:: Problem to solve ::
Please return only the lines from the one holding "if l.stopped then .next l" through the one holding "structure RefEnv where", exactly as they appear in the records below, both ends included.

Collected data
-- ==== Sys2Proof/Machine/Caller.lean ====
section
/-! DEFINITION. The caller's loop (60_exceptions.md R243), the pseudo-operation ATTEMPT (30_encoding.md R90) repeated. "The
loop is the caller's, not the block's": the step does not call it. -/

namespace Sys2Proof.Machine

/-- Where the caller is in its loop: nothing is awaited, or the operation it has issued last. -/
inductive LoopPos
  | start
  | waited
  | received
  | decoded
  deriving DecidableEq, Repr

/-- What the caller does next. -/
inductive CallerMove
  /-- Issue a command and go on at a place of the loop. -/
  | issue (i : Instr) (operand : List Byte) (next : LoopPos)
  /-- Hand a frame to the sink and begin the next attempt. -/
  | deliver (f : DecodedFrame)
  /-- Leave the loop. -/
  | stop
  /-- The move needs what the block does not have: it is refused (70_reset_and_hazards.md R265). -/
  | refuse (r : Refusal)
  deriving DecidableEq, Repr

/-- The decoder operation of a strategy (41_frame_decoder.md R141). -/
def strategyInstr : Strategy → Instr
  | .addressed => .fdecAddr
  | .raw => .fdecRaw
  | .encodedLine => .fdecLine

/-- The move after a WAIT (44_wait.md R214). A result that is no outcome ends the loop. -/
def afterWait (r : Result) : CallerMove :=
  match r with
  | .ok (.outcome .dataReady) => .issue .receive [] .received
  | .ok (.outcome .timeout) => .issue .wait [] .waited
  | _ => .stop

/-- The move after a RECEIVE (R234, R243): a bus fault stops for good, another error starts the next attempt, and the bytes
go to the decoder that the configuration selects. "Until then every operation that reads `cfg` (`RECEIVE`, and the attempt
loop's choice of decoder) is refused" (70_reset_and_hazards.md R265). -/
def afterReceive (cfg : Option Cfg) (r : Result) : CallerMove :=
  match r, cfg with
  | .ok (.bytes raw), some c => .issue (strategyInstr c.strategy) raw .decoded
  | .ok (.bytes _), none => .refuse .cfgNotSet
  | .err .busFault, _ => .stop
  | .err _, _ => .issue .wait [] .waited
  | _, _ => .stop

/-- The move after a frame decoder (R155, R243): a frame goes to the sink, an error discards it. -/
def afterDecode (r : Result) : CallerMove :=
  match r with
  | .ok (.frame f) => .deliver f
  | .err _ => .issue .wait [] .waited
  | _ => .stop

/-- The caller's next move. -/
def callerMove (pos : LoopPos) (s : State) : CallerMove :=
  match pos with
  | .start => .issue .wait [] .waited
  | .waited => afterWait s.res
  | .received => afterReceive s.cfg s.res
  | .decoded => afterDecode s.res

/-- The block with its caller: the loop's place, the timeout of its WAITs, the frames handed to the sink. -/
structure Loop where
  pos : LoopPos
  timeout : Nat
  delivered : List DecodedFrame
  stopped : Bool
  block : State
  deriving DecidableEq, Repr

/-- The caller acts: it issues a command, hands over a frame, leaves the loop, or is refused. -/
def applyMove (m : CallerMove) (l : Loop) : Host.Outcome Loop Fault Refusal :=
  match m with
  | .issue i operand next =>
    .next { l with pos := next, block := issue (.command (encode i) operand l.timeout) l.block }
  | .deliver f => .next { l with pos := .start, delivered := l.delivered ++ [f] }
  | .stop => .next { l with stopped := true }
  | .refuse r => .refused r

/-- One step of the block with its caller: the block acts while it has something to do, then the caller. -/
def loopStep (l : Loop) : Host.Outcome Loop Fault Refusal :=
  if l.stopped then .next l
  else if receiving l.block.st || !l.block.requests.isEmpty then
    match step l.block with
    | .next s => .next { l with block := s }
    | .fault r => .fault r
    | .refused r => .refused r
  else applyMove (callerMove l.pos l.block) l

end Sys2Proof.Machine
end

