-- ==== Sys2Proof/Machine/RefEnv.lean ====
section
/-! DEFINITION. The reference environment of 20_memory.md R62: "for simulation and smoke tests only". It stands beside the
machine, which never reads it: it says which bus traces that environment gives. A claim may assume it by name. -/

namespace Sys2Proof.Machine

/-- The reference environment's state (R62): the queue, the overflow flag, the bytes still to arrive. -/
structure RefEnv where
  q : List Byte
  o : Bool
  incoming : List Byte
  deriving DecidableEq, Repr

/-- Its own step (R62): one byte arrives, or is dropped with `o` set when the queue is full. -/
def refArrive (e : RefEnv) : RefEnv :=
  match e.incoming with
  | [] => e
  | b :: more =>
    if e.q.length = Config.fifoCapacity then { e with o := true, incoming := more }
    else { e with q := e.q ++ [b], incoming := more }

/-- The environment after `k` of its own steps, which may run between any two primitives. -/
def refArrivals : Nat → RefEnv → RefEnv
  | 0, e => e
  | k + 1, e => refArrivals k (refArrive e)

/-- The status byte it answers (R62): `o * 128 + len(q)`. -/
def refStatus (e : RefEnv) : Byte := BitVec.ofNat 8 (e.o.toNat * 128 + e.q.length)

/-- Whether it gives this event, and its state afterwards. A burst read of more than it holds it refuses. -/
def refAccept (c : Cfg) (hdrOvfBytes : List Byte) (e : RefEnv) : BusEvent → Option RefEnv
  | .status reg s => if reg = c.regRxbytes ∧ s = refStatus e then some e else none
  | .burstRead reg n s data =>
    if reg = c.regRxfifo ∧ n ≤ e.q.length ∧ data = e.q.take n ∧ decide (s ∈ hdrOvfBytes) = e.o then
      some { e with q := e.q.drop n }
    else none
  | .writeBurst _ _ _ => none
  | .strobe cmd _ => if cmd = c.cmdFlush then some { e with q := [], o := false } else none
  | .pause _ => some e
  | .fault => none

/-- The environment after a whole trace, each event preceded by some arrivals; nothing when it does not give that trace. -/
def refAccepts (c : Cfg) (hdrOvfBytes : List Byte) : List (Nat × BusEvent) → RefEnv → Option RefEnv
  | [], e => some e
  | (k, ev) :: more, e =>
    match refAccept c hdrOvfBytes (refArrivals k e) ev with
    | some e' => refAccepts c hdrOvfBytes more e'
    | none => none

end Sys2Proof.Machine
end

:: Reply to the exercise ::
  if l.stopped then .next l
  else if receiving l.block.st || !l.block.requests.isEmpty then
    match step l.block with
    | .next s => .next { l with block := s }
    | .fault r => .fault r
    | .refused r => .refused r
  else applyMove (callerMove l.pos l.block) l

end Sys2Proof.Machine
end

-- ==== Sys2Proof/Machine/RefEnv.lean ====
section
/-! DEFINITION. The reference environment of 20_memory.md R62: "for simulation and smoke tests only". It stands beside the
machine, which never reads it: it says which bus traces that environment gives. A claim may assume it by name. -/

namespace Sys2Proof.Machine

/-- The reference environment's state (R62): the queue, the overflow flag, the bytes still to arrive. -/
structure RefEnv where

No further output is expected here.